* _Problem details_
Please keep to the lines below from the one with "theorem ret_of_wrongCode (s" through the one with "theorem crc_of_wrongCode (s", and restate them word for word, ends included.

* _Data_
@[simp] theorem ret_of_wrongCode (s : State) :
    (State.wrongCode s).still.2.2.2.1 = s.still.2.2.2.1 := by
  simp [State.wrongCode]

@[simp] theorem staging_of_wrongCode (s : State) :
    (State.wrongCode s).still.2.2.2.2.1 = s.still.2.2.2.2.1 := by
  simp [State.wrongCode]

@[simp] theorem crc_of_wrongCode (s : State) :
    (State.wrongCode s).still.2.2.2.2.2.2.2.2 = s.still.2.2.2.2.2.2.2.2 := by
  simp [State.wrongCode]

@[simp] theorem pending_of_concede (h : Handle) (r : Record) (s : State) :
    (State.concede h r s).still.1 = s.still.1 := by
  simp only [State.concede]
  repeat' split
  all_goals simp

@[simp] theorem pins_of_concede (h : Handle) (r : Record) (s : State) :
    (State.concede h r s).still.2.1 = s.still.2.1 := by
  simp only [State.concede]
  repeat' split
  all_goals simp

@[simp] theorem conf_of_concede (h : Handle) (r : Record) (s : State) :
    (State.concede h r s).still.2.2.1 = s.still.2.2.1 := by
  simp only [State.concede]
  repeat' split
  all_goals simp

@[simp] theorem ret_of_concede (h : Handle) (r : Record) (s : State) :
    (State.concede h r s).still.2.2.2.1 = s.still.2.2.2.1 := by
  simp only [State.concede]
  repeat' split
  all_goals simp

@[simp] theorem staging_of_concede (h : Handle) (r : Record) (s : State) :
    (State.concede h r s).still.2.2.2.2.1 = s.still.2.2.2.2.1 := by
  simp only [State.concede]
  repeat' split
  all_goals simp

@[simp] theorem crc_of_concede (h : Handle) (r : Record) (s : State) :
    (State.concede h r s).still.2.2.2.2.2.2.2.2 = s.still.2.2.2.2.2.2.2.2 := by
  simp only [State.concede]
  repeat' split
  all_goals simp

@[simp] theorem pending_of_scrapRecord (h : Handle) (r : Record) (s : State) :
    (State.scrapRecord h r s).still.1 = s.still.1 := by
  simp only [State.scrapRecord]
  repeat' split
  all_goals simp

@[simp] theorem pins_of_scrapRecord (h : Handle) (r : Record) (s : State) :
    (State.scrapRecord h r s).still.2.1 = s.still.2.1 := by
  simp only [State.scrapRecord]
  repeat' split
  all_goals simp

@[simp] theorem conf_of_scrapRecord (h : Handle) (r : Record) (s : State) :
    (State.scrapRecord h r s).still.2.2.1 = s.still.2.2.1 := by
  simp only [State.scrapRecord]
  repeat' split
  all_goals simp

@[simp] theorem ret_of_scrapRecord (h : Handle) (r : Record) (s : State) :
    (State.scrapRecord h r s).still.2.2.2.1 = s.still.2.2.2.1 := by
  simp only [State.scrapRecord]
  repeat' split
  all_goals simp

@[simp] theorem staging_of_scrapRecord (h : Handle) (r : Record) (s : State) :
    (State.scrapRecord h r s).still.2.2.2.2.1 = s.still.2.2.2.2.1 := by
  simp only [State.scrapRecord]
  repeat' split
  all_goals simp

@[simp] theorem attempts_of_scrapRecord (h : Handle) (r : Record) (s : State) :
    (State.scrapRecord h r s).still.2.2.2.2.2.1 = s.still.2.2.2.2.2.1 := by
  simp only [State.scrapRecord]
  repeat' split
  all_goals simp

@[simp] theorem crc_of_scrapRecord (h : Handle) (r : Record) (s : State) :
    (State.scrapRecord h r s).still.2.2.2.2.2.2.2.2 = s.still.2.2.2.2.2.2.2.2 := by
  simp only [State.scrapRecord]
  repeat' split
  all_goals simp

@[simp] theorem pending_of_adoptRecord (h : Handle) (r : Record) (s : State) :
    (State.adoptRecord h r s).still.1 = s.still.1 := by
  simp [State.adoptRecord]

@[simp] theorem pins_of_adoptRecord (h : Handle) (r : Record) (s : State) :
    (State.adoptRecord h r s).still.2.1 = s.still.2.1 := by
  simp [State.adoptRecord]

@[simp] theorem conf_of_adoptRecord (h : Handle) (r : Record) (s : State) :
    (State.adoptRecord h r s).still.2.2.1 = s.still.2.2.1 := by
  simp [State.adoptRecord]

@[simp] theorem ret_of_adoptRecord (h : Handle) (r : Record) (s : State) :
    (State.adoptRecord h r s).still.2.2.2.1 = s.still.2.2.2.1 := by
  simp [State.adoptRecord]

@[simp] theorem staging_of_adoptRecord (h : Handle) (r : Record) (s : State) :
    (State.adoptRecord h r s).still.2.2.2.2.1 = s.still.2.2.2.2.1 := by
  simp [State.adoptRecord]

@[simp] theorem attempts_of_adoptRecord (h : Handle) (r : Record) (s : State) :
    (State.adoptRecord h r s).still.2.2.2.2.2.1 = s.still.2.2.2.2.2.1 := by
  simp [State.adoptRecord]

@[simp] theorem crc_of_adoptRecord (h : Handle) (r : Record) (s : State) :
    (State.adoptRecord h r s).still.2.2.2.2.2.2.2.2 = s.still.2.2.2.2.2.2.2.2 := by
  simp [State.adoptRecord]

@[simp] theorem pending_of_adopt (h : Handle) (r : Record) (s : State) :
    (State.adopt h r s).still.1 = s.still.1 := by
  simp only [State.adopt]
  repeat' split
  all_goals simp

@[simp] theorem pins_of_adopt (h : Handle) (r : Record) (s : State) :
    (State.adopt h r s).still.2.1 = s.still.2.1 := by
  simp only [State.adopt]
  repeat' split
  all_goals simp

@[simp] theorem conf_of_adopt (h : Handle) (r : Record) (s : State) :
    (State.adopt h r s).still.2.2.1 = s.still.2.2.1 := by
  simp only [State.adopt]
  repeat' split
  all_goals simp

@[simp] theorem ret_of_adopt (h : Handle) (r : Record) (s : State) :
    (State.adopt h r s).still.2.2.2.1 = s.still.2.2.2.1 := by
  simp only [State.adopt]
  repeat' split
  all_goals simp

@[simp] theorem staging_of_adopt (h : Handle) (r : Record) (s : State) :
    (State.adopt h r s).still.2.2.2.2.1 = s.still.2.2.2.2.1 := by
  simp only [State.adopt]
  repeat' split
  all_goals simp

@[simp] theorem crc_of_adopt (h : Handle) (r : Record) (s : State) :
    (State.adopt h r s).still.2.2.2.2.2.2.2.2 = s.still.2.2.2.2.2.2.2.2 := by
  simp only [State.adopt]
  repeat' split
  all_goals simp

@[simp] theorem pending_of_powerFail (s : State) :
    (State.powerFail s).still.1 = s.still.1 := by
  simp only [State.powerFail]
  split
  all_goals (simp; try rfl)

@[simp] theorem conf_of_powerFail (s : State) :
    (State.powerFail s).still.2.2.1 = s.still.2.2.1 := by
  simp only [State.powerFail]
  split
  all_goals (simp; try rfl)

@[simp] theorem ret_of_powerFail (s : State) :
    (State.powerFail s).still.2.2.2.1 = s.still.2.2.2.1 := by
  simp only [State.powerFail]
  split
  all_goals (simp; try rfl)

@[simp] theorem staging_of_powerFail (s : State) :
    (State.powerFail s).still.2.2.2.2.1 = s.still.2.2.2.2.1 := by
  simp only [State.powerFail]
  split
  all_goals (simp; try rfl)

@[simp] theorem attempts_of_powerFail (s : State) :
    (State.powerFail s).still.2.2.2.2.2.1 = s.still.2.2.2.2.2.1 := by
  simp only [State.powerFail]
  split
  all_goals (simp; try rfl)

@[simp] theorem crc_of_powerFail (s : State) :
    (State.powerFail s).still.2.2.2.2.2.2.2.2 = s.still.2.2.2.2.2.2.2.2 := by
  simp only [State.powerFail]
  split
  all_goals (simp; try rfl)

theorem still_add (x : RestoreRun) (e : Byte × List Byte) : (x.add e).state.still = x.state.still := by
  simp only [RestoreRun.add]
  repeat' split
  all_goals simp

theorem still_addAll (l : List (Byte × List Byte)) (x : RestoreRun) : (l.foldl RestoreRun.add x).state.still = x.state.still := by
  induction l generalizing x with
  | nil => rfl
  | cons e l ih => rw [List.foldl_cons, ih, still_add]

--

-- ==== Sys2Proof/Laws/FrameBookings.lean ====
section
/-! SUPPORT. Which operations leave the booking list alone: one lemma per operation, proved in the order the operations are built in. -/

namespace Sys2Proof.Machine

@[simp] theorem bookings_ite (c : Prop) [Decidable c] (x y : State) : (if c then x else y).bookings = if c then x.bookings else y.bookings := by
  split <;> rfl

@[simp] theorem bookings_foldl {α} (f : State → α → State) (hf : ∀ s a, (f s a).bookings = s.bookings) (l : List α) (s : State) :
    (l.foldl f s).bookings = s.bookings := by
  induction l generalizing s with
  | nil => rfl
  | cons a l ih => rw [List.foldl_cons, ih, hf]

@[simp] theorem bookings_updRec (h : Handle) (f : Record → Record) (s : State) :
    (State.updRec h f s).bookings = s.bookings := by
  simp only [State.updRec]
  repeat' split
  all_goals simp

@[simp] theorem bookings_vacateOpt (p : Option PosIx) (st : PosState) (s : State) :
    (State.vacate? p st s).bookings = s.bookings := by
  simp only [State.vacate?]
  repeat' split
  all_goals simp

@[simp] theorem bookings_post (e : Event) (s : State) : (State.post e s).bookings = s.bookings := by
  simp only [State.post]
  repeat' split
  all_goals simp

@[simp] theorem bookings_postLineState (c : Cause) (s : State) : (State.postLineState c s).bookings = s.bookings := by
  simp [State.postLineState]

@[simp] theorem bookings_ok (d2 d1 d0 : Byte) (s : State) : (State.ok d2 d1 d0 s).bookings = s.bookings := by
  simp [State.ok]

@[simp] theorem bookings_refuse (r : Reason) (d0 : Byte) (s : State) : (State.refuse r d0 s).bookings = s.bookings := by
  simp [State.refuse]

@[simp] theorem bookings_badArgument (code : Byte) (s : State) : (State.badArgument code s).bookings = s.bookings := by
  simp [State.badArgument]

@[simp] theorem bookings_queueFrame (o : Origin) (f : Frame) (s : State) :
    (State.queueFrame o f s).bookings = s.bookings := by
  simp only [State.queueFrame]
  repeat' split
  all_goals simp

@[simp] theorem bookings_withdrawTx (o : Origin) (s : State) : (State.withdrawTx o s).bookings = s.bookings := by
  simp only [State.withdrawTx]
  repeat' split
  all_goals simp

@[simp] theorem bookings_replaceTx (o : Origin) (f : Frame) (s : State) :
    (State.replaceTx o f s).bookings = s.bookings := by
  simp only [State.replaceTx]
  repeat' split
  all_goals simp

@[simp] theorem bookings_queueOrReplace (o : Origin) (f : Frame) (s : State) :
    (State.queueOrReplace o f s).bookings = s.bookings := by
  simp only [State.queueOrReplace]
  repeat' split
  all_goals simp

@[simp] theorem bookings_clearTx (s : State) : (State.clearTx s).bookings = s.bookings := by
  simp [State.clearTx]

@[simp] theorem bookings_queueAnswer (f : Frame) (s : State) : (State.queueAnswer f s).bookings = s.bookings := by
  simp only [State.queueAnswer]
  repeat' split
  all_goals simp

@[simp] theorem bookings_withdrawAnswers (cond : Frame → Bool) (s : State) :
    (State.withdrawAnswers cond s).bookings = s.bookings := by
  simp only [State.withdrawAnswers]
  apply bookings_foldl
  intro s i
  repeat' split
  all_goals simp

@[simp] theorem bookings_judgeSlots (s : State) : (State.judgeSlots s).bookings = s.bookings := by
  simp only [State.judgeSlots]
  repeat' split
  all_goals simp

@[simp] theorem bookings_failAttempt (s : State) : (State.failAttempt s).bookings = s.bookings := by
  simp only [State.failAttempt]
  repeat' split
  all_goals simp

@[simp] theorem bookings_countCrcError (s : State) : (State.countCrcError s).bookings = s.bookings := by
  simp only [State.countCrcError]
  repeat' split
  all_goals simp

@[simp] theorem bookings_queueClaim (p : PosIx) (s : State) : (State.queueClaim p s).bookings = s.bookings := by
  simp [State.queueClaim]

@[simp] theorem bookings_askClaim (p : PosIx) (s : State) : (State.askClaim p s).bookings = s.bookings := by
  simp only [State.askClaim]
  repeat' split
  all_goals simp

--

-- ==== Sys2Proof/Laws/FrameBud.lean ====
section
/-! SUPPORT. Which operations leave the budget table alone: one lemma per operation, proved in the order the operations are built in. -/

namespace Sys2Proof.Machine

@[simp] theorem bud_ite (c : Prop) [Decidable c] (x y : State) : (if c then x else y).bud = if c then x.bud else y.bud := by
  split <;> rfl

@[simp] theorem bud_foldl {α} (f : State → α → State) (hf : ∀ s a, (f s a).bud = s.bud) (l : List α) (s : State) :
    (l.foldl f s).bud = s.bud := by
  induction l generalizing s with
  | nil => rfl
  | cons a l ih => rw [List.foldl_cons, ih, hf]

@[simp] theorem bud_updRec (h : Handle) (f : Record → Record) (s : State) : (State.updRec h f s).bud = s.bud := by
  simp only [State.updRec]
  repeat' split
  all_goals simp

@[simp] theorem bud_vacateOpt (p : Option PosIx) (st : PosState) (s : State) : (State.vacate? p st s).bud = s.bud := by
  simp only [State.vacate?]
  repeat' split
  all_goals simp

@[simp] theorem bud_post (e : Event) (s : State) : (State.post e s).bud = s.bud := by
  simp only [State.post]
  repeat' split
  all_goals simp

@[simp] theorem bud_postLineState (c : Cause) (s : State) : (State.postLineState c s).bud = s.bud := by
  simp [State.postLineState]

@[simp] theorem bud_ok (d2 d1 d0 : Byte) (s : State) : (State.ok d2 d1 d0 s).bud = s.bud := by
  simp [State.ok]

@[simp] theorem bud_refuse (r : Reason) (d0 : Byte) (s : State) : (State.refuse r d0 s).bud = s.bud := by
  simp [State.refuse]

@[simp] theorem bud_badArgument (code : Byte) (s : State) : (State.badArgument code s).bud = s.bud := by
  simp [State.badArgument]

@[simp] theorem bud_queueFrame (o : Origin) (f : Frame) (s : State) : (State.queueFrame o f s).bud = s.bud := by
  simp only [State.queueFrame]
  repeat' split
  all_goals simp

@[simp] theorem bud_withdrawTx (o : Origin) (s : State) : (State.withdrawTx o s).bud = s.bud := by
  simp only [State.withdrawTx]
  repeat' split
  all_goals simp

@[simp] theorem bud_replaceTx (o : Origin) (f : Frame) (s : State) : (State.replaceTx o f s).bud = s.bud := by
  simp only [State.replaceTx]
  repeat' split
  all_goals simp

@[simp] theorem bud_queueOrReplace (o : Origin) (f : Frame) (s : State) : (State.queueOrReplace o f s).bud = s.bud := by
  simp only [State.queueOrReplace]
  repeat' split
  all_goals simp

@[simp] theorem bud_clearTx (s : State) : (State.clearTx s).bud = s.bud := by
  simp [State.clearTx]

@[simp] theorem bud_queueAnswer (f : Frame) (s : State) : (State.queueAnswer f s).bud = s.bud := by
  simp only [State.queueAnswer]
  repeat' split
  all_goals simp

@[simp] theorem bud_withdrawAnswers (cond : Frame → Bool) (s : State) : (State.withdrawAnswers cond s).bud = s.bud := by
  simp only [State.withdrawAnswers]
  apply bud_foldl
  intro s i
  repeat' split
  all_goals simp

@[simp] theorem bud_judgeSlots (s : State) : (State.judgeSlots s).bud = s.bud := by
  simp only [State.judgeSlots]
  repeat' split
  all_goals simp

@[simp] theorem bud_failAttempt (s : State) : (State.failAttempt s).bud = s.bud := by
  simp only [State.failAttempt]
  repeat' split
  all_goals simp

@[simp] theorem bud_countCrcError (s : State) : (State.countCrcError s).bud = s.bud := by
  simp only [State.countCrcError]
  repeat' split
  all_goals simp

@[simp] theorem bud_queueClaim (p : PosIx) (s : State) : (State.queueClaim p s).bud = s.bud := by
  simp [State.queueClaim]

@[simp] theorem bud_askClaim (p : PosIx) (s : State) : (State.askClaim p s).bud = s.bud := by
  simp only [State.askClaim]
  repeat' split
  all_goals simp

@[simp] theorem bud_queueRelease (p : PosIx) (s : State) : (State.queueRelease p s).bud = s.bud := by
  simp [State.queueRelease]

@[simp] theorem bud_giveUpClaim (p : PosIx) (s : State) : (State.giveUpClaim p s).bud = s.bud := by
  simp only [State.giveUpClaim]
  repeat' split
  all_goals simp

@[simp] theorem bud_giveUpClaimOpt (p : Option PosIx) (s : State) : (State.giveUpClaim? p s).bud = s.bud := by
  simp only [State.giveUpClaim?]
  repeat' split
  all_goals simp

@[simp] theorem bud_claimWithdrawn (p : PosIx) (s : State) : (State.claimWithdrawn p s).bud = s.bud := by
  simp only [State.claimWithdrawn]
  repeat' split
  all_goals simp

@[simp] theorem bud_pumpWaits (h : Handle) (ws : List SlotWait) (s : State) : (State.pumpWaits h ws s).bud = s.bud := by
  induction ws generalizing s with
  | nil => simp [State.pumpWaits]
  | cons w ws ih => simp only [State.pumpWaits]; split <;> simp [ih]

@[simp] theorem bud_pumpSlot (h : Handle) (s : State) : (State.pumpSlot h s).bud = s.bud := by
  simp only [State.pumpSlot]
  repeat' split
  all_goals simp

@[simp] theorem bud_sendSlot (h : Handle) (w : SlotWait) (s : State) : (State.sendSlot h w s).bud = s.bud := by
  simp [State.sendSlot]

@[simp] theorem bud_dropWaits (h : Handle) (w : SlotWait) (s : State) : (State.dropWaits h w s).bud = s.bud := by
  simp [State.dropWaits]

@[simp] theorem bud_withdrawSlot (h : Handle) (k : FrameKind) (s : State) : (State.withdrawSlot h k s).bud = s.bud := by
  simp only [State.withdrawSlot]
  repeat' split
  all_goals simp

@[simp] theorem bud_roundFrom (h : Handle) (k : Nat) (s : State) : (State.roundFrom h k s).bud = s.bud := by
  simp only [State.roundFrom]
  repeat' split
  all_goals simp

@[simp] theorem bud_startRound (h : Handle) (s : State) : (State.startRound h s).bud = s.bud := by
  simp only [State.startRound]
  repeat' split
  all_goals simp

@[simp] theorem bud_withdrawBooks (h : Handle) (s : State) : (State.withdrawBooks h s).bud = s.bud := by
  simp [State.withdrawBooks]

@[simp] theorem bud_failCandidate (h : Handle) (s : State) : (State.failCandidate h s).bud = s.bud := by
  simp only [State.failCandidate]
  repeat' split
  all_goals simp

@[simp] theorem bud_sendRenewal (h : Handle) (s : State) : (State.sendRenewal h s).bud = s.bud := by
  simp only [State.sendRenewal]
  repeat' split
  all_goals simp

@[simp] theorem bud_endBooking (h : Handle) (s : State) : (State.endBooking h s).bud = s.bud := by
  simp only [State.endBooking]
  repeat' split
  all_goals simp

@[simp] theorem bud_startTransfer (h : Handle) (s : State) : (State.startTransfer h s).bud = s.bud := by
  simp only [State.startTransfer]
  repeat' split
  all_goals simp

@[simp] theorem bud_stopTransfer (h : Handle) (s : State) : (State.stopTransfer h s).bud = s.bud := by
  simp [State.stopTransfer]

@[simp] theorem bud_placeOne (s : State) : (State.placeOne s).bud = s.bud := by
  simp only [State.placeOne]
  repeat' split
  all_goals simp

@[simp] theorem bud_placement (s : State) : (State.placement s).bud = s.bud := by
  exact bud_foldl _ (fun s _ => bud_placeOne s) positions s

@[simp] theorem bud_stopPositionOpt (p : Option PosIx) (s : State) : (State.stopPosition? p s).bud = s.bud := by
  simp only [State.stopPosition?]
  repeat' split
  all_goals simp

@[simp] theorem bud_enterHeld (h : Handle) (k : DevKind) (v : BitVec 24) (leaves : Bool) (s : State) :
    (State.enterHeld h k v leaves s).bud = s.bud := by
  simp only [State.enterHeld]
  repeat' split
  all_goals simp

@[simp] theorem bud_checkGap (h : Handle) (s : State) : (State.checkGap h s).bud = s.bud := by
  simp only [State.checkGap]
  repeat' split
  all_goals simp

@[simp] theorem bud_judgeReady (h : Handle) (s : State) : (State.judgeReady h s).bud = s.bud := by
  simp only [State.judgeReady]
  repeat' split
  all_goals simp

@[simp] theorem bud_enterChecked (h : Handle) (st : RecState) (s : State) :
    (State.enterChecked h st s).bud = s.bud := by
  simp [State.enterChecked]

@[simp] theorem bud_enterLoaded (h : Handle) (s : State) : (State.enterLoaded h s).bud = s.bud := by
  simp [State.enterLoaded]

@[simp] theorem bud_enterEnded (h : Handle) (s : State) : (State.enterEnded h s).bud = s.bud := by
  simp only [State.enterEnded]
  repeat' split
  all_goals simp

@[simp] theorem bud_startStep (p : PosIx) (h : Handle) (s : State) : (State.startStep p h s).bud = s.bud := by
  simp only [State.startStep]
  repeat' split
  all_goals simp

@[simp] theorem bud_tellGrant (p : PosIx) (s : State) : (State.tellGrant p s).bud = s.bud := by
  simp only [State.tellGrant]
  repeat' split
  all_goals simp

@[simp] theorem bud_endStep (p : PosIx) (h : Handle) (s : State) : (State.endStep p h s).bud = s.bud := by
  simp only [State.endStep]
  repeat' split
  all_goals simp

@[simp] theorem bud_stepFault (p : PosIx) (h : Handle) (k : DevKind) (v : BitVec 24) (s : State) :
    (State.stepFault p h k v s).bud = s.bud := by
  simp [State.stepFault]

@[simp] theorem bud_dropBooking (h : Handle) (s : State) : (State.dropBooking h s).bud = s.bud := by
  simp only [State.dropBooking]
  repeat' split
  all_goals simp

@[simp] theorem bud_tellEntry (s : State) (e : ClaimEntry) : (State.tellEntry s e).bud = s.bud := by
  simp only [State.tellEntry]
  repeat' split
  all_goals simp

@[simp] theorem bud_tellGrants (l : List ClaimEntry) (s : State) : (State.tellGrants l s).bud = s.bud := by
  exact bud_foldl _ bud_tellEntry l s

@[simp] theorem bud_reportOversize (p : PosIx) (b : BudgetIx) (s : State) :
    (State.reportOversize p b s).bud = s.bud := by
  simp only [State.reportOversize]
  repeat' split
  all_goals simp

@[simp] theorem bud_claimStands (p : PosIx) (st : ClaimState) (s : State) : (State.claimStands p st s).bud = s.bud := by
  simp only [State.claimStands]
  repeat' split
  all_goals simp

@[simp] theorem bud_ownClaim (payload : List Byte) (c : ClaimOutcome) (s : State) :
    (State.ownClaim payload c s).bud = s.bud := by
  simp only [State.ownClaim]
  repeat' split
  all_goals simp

* _Task answer_
@[simp] theorem ret_of_wrongCode (s : State) :
    (State.wrongCode s).still.2.2.2.1 = s.still.2.2.2.1 := by
  simp [State.wrongCode]

@[simp] theorem staging_of_wrongCode (s : State) :
    (State.wrongCode s).still.2.2.2.2.1 = s.still.2.2.2.2.1 := by
  simp [State.wrongCode]

@[simp] theorem crc_of_wrongCode (s : State) :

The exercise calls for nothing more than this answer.